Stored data

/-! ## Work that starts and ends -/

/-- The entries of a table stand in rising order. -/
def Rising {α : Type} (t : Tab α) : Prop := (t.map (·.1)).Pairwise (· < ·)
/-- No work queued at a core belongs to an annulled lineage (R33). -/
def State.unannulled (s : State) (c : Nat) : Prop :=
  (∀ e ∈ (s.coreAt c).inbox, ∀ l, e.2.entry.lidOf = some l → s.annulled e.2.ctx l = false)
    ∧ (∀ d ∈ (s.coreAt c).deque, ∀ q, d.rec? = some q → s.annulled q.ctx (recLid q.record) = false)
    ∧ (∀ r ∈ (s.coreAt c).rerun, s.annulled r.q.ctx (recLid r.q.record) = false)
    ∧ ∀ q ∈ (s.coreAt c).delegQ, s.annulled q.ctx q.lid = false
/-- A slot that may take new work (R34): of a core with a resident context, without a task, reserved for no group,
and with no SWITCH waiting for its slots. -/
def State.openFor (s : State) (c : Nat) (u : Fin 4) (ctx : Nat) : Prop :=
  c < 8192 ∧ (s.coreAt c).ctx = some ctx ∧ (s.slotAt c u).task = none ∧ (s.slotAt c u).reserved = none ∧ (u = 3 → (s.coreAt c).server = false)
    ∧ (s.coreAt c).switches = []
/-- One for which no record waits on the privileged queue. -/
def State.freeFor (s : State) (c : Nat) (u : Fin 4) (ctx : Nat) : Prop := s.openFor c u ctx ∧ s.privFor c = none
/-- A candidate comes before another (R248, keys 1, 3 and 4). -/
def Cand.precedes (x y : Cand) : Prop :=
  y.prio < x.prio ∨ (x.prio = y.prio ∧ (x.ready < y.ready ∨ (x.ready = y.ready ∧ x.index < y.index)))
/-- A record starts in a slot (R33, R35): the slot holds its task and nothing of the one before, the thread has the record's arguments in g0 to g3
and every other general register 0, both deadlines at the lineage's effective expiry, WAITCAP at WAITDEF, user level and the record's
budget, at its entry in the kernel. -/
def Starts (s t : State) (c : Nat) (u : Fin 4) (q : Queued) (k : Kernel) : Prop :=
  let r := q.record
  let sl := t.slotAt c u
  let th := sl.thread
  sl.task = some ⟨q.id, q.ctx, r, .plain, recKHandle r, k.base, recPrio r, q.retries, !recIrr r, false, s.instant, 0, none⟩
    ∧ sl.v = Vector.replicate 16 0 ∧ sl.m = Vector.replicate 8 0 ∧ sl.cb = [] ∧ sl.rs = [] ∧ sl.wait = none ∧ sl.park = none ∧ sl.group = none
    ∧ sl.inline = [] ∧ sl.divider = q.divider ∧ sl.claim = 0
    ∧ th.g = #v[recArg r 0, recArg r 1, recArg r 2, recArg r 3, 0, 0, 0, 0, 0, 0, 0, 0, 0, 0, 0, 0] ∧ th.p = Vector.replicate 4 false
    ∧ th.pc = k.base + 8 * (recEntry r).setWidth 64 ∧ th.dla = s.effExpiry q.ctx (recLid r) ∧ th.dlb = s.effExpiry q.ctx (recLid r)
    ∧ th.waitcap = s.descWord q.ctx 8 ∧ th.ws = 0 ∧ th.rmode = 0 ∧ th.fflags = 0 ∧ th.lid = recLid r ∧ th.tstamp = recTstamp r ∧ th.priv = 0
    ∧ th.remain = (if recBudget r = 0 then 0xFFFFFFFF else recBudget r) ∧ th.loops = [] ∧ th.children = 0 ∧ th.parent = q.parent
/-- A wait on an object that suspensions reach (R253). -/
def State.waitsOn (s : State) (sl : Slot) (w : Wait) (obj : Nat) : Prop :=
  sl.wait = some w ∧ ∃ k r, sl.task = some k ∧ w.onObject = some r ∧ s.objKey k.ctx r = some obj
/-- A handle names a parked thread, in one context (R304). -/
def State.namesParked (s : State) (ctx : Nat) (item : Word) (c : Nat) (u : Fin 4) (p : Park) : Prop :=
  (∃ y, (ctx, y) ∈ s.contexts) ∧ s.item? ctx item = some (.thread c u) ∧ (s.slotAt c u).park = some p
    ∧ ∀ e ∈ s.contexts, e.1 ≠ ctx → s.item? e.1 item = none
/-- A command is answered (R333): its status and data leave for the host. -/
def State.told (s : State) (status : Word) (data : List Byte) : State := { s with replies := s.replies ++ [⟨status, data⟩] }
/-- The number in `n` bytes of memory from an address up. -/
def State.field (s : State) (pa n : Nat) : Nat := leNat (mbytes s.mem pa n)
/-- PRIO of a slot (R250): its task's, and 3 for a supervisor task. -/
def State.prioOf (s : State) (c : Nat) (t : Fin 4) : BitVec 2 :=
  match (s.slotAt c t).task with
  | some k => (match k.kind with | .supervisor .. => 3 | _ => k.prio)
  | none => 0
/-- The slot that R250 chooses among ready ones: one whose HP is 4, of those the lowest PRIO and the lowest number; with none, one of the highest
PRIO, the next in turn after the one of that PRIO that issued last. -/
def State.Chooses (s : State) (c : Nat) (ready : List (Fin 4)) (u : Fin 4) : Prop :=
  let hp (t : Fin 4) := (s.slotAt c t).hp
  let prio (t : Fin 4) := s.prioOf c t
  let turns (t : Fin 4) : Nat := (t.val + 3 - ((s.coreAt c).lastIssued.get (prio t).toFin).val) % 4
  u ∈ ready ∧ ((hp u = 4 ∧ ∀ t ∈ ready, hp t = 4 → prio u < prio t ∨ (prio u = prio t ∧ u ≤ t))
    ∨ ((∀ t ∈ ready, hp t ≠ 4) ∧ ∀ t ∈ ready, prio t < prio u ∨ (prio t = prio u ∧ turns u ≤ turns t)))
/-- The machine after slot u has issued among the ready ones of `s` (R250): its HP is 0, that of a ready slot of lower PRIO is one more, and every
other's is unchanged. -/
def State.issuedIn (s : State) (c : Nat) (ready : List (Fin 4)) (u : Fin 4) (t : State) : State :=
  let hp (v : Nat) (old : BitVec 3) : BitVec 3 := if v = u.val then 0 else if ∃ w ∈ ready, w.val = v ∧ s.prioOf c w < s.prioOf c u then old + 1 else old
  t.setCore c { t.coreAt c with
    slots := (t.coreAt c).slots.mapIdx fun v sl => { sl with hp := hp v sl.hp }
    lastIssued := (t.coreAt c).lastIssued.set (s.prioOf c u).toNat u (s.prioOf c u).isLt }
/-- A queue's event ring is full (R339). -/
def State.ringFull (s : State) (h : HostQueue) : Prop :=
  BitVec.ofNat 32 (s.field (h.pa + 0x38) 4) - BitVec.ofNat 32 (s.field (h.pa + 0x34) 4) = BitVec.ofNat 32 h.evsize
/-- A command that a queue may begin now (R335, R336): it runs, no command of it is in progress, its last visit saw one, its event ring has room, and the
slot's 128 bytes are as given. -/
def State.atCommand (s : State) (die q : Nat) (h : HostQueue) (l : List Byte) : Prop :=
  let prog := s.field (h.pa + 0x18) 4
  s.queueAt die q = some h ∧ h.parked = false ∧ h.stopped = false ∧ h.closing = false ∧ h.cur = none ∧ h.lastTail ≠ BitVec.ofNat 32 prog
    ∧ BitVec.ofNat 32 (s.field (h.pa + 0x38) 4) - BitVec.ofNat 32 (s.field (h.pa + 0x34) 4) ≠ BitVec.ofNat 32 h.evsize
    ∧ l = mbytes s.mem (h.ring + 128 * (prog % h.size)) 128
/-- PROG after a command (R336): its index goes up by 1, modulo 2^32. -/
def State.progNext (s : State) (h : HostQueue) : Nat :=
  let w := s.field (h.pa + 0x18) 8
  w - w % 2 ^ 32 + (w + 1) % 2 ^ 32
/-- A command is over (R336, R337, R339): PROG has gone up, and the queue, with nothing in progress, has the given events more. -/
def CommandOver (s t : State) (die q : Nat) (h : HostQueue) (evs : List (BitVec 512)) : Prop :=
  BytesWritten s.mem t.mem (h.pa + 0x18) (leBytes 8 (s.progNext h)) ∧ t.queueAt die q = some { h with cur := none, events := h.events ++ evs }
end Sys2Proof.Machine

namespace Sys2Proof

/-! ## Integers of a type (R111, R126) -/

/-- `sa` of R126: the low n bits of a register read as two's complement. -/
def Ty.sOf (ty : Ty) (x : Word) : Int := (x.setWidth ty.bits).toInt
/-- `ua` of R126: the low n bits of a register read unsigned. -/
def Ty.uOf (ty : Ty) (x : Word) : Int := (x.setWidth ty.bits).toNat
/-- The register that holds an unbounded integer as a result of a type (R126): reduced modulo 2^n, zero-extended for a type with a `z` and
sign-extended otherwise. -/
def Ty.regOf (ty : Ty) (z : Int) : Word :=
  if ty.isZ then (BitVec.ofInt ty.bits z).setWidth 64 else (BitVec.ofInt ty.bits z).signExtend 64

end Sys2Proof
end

* * *

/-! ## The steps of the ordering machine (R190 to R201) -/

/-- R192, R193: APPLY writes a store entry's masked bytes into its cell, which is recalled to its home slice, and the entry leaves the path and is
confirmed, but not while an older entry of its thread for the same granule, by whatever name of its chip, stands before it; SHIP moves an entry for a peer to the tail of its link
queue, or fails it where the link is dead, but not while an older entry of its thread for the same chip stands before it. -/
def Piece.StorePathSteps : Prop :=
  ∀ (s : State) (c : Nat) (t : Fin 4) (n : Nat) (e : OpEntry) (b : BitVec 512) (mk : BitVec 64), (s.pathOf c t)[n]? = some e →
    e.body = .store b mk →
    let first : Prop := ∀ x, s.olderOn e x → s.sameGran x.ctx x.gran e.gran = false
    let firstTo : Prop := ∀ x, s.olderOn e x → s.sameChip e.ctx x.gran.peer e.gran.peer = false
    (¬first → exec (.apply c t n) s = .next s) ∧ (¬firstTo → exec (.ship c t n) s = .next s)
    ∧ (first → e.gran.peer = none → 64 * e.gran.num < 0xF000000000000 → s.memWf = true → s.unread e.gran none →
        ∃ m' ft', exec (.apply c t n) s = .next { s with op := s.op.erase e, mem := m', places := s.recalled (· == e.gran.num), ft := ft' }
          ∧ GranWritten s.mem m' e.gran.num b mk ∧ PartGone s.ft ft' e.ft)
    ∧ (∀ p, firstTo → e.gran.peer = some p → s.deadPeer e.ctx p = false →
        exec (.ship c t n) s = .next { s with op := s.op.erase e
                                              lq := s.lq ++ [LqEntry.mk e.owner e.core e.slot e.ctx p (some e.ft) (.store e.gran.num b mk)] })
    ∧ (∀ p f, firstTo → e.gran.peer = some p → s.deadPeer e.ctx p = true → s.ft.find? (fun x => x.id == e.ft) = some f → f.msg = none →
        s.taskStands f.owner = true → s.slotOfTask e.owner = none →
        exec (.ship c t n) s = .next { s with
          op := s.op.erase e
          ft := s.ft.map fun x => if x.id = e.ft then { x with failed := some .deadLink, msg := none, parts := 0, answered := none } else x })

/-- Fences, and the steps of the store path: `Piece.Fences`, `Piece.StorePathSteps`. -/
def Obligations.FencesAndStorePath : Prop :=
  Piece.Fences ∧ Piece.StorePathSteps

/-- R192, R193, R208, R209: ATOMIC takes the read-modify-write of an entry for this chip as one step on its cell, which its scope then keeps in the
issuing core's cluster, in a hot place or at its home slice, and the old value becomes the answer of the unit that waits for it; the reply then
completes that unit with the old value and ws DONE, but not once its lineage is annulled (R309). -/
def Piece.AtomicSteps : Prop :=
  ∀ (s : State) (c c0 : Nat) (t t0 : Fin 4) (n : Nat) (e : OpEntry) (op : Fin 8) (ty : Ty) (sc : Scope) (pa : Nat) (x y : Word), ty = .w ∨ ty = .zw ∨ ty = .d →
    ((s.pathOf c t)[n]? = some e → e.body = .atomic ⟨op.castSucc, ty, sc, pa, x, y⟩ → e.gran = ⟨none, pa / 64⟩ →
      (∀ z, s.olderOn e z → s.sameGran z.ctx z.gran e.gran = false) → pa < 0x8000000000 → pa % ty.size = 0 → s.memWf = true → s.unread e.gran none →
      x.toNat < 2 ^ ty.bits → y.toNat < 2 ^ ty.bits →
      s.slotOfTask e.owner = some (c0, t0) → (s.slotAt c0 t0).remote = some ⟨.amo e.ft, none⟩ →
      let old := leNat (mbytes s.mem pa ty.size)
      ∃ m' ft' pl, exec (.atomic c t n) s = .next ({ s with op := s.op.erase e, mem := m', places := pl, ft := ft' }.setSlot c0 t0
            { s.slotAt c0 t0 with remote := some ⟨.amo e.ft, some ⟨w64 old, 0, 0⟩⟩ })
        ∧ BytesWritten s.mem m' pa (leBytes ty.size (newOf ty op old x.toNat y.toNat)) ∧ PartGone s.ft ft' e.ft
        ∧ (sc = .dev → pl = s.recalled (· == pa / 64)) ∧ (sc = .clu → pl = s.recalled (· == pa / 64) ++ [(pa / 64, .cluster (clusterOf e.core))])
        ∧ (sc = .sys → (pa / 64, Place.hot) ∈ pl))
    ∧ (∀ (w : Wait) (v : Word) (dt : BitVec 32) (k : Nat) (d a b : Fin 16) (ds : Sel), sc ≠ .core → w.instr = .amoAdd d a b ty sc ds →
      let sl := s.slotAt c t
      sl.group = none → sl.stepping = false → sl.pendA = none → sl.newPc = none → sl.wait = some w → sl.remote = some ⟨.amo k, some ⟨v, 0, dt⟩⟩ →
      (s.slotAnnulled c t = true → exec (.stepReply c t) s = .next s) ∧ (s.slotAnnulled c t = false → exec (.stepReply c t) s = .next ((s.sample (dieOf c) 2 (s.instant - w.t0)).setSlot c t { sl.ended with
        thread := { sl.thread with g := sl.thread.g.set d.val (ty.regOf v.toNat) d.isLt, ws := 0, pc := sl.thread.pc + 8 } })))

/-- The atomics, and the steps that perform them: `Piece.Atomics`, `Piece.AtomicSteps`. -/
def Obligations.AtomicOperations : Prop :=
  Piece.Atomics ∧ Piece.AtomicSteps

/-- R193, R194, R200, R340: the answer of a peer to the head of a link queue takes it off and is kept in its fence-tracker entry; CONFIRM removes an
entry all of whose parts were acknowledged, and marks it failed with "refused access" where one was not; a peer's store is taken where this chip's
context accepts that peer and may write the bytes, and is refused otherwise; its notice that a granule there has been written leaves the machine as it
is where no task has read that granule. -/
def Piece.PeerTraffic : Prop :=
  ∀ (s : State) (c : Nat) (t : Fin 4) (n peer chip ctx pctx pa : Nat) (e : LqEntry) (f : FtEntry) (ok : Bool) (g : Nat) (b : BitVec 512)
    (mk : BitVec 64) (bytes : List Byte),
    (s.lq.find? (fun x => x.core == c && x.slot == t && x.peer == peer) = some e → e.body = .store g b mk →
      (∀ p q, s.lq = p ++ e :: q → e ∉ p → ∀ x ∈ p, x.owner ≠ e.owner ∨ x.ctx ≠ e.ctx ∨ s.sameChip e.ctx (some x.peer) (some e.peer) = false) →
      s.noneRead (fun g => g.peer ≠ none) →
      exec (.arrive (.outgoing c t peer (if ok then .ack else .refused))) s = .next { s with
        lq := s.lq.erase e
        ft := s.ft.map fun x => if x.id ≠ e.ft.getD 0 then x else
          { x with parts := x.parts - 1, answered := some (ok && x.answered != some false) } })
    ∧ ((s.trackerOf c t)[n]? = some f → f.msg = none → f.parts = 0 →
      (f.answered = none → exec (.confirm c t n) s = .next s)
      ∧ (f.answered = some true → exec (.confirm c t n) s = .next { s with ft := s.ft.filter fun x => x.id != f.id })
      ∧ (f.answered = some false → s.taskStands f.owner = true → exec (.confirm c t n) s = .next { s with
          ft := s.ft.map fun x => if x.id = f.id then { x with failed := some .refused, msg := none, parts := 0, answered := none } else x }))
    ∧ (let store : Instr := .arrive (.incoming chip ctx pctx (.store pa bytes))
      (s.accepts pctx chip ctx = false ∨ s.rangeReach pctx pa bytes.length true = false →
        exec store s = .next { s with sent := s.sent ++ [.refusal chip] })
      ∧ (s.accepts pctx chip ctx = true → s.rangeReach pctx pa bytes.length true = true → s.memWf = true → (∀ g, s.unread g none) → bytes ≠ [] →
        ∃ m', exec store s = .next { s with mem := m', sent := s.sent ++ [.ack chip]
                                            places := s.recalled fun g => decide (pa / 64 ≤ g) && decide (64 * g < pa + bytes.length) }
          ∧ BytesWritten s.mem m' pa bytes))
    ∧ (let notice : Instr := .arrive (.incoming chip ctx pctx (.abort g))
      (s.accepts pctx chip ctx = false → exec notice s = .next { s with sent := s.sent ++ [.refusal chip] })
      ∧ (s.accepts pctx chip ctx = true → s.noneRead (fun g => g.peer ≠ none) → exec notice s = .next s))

EXERCISE DESCRIPTION ▸ What is asked for is an exact copy of the lines above from the one containing "sl.claim = 0" through the one containing "the host. -/", and only those.

SOLUTION ▸
    ∧ sl.inline = [] ∧ sl.divider = q.divider ∧ sl.claim = 0
    ∧ th.g = #v[recArg r 0, recArg r 1, recArg r 2, recArg r 3, 0, 0, 0, 0, 0, 0, 0, 0, 0, 0, 0, 0] ∧ th.p = Vector.replicate 4 false
    ∧ th.pc = k.base + 8 * (recEntry r).setWidth 64 ∧ th.dla = s.effExpiry q.ctx (recLid r) ∧ th.dlb = s.effExpiry q.ctx (recLid r)
    ∧ th.waitcap = s.descWord q.ctx 8 ∧ th.ws = 0 ∧ th.rmode = 0 ∧ th.fflags = 0 ∧ th.lid = recLid r ∧ th.tstamp = recTstamp r ∧ th.priv = 0
    ∧ th.remain = (if recBudget r = 0 then 0xFFFFFFFF else recBudget r) ∧ th.loops = [] ∧ th.children = 0 ∧ th.parent = q.parent
/-- A wait on an object that suspensions reach (R253). -/
def State.waitsOn (s : State) (sl : Slot) (w : Wait) (obj : Nat) : Prop :=
  sl.wait = some w ∧ ∃ k r, sl.task = some k ∧ w.onObject = some r ∧ s.objKey k.ctx r = some obj
/-- A handle names a parked thread, in one context (R304). -/
def State.namesParked (s : State) (ctx : Nat) (item : Word) (c : Nat) (u : Fin 4) (p : Park) : Prop :=
  (∃ y, (ctx, y) ∈ s.contexts) ∧ s.item? ctx item = some (.thread c u) ∧ (s.slotAt c u).park = some p
    ∧ ∀ e ∈ s.contexts, e.1 ≠ ctx → s.item? e.1 item = none
/-- A command is answered (R333): its status and data leave for the host. -/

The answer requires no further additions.